Problem details: Reproduce exactly the opening lines of the listing, stopping after the line that contains "t.pc = s.stack[s.sp.val" and including it.

Input material:

┌────────

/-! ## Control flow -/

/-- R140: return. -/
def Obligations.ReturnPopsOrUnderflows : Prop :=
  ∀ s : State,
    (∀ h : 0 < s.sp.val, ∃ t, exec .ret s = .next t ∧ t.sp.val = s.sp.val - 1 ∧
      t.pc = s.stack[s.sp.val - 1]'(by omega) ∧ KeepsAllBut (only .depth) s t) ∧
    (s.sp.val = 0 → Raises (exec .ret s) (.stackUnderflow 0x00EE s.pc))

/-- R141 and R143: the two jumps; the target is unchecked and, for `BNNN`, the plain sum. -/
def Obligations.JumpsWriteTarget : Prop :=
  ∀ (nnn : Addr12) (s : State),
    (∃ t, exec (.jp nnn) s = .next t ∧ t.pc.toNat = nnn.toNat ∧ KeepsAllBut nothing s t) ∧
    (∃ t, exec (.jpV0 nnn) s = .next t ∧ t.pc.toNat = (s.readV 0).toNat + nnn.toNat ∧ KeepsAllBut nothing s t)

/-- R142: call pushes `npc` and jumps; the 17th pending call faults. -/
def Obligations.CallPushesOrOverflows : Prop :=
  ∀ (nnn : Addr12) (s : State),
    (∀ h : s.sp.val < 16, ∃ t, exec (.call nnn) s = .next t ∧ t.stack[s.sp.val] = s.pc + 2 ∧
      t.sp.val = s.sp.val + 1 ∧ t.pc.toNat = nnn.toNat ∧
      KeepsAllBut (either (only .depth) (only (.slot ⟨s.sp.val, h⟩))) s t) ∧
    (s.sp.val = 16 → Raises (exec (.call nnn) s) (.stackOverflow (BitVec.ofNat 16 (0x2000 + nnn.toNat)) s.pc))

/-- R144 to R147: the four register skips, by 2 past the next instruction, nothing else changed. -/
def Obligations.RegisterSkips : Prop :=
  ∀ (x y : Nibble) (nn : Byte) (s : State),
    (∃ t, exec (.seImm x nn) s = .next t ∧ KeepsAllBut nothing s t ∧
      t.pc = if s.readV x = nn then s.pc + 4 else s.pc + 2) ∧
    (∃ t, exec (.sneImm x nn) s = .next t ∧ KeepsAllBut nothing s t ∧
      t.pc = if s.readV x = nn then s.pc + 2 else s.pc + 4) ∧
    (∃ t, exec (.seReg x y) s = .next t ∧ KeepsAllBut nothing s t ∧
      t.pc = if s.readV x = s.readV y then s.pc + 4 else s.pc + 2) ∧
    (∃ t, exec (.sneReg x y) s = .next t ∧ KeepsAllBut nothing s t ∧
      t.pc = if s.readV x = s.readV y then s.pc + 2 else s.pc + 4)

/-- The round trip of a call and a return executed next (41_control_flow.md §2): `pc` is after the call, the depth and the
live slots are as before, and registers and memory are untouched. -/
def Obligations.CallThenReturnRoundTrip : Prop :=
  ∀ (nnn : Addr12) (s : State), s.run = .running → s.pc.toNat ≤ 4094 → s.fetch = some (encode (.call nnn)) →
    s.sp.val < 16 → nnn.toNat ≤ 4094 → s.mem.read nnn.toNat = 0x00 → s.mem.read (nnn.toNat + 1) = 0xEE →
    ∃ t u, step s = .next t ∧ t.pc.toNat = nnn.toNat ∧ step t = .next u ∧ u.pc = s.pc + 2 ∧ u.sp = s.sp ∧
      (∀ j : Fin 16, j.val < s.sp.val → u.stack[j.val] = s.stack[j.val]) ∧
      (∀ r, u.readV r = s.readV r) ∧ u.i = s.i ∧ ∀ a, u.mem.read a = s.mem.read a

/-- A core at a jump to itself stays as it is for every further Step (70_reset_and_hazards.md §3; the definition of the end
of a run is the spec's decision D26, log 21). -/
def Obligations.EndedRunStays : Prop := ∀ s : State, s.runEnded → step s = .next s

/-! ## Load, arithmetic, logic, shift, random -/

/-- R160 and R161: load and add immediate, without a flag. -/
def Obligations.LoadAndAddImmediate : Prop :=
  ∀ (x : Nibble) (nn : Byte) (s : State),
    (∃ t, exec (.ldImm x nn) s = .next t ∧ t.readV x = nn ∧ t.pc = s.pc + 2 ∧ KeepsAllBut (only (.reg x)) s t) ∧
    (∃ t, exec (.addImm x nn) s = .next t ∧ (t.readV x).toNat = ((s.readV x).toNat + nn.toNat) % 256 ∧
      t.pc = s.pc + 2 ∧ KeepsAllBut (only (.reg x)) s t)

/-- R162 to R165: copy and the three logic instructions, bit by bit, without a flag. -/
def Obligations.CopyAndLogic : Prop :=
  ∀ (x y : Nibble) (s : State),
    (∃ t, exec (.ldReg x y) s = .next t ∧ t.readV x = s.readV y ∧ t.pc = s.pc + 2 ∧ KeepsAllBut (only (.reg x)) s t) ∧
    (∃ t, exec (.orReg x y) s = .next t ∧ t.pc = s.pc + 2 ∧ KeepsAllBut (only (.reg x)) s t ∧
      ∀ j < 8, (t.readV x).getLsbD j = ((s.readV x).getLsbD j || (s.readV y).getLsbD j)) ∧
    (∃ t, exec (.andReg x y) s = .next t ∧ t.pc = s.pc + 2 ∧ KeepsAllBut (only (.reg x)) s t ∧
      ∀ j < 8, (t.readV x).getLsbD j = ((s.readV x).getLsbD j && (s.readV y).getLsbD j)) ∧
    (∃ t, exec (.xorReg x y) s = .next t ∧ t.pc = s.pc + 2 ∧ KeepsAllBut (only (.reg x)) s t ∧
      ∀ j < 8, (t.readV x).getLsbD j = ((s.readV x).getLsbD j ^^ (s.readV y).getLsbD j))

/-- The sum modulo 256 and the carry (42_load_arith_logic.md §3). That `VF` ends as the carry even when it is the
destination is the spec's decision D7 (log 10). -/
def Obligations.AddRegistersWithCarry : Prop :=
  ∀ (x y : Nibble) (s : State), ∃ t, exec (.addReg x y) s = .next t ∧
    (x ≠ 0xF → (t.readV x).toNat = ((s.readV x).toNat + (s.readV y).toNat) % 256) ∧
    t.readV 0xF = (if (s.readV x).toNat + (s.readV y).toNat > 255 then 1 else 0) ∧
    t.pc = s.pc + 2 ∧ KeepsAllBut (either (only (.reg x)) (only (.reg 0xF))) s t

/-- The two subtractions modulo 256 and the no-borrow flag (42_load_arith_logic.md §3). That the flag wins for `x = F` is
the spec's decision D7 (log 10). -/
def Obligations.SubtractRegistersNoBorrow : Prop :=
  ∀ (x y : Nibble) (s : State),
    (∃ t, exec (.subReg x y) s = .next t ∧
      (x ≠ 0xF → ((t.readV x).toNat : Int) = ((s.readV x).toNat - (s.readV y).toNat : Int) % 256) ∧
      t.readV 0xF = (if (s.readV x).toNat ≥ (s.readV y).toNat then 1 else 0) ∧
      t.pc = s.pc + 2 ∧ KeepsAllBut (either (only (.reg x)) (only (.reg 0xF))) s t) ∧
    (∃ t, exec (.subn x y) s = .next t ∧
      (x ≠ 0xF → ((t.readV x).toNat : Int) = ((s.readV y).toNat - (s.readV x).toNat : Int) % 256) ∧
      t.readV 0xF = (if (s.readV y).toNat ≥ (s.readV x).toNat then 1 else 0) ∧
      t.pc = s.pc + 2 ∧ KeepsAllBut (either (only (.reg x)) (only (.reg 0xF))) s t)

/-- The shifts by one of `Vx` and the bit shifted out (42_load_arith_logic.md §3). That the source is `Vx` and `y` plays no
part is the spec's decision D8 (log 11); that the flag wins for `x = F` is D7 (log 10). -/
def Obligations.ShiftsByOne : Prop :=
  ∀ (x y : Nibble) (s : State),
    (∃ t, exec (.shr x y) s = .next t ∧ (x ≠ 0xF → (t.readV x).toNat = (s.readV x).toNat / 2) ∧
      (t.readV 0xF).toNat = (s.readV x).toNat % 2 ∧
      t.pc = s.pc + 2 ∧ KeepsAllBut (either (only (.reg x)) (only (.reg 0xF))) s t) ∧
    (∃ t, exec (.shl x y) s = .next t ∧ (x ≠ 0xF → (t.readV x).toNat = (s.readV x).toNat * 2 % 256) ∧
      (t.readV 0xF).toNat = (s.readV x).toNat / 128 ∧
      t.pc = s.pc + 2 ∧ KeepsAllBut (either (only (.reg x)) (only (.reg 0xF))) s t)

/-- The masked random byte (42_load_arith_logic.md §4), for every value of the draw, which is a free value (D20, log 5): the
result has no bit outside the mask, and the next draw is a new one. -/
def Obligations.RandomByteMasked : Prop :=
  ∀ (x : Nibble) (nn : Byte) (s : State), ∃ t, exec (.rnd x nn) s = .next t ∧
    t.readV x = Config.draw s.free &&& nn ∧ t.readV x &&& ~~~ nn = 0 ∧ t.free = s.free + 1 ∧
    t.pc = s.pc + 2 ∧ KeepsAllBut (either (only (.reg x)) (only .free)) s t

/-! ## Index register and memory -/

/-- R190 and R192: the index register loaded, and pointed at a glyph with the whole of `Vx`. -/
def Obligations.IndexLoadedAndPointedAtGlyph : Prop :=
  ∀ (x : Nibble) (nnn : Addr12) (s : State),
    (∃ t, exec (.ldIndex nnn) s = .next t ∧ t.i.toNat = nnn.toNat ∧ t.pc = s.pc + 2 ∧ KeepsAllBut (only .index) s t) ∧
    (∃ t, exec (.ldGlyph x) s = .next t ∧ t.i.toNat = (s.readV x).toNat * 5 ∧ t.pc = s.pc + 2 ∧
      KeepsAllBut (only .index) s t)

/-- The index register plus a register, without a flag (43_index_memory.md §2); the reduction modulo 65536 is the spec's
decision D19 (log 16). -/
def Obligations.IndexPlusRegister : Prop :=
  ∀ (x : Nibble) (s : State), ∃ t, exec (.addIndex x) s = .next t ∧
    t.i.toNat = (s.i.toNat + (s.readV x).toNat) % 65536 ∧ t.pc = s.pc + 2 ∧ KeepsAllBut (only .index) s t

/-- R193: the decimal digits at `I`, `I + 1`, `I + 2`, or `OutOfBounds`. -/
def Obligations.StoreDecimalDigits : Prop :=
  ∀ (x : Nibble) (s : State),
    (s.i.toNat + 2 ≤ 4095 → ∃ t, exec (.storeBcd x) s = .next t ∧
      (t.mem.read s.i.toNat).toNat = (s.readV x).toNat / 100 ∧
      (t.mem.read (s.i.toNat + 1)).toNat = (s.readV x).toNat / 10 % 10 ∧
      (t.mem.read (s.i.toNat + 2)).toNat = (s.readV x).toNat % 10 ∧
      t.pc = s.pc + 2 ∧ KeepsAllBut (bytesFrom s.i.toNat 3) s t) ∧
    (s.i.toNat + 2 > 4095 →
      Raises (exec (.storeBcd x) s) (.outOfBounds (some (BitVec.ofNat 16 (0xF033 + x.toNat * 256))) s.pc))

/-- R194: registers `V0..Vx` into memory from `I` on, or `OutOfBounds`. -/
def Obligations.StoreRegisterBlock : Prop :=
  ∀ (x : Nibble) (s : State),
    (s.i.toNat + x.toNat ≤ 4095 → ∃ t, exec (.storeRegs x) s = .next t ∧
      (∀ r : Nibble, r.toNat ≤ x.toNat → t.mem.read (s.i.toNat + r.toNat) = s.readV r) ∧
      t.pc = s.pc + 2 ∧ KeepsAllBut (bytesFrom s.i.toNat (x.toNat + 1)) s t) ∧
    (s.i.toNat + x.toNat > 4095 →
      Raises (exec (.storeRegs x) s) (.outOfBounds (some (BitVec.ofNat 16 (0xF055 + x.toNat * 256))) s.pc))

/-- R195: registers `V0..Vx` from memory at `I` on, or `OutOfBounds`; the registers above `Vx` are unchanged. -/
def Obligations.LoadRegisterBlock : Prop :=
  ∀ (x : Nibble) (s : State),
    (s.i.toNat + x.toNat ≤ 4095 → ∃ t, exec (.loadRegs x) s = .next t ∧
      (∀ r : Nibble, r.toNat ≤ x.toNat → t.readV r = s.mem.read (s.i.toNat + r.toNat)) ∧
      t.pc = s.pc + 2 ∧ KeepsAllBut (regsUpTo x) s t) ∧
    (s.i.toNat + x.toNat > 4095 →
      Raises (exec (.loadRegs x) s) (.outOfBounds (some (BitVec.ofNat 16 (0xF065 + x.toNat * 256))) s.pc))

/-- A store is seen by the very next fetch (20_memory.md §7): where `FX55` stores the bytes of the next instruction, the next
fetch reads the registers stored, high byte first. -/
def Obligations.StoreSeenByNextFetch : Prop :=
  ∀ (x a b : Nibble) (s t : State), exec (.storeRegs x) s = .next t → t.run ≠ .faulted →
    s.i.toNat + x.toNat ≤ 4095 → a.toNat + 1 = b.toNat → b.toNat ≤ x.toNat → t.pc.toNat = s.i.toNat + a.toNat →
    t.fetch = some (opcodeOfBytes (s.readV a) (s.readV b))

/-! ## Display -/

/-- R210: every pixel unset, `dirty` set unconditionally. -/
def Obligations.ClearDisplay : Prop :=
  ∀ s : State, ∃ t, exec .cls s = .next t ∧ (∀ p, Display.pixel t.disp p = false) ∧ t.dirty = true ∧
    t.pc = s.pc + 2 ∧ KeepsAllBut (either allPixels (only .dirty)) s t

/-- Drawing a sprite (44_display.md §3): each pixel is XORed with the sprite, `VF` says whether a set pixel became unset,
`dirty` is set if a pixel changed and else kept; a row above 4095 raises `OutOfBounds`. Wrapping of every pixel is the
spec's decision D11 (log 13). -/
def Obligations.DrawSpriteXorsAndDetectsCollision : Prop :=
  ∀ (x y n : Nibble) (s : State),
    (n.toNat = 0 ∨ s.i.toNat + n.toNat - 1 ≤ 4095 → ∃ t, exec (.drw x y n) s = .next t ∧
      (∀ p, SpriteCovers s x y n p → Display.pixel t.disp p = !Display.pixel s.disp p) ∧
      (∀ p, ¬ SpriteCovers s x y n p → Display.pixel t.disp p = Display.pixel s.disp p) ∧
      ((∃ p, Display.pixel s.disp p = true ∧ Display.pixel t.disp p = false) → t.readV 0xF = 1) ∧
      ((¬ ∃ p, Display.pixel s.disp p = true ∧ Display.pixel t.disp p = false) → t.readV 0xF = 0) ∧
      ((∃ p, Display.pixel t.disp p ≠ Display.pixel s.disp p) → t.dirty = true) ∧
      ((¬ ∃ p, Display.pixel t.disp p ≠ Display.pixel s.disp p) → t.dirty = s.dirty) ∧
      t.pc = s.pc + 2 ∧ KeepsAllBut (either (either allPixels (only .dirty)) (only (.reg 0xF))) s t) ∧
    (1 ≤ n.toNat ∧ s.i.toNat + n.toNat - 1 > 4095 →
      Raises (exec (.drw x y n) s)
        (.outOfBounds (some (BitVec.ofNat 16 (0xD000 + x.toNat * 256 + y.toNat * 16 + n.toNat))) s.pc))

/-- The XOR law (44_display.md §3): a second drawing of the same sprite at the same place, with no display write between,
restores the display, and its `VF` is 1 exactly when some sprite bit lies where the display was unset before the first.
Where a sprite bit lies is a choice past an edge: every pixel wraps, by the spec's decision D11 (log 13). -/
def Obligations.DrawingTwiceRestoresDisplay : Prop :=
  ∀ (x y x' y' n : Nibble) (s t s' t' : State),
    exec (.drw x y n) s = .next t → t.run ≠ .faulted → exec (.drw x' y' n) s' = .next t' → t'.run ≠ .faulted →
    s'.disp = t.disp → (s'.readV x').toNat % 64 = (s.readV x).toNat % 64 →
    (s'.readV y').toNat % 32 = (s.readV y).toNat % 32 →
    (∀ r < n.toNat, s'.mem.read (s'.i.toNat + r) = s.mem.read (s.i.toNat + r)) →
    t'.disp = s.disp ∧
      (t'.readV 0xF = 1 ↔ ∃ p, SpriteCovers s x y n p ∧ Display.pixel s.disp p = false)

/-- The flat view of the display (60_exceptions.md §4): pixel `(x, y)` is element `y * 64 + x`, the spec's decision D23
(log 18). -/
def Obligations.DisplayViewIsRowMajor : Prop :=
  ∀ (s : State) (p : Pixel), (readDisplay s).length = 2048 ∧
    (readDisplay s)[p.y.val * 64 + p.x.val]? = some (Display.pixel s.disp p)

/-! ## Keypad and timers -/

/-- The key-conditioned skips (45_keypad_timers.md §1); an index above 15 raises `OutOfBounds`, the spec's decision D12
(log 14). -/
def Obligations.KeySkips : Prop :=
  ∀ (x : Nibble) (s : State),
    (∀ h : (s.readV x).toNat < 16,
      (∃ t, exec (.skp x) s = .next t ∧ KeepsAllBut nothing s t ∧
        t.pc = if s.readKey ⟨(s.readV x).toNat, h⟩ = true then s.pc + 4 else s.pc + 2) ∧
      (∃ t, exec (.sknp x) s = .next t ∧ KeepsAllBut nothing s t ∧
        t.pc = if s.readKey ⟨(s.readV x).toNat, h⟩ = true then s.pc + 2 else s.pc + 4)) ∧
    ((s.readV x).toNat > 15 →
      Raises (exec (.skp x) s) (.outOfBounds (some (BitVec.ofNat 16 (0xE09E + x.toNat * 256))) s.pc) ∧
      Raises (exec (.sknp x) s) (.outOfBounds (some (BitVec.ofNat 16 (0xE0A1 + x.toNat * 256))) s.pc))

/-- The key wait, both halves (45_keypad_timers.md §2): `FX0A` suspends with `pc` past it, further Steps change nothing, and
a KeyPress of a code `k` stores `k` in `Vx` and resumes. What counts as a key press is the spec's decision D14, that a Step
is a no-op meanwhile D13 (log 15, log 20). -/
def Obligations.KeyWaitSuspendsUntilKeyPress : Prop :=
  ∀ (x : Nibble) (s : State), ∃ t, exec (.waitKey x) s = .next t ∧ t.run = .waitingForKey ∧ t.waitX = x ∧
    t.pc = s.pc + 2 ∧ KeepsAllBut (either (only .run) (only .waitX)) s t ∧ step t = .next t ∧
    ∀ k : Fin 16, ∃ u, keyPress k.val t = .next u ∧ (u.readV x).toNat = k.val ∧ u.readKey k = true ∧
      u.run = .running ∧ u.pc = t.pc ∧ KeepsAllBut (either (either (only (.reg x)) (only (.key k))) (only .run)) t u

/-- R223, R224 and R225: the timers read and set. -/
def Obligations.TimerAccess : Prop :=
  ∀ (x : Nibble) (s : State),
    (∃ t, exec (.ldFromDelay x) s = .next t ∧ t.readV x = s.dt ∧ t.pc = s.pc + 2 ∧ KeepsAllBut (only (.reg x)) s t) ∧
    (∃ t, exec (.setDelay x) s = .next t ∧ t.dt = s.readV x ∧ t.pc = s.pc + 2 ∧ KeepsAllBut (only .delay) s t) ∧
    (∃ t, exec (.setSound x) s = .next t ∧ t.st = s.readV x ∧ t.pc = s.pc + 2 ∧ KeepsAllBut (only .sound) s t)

└────────

Your solution:
/-! ## Control flow -/

/-- R140: return. -/
def Obligations.ReturnPopsOrUnderflows : Prop :=
  ∀ s : State,
    (∀ h : 0 < s.sp.val, ∃ t, exec .ret s = .next t ∧ t.sp.val = s.sp.val - 1 ∧
      t.pc = s.stack[s.sp.val - 1]'(by omega) ∧ KeepsAllBut (only .depth) s t) ∧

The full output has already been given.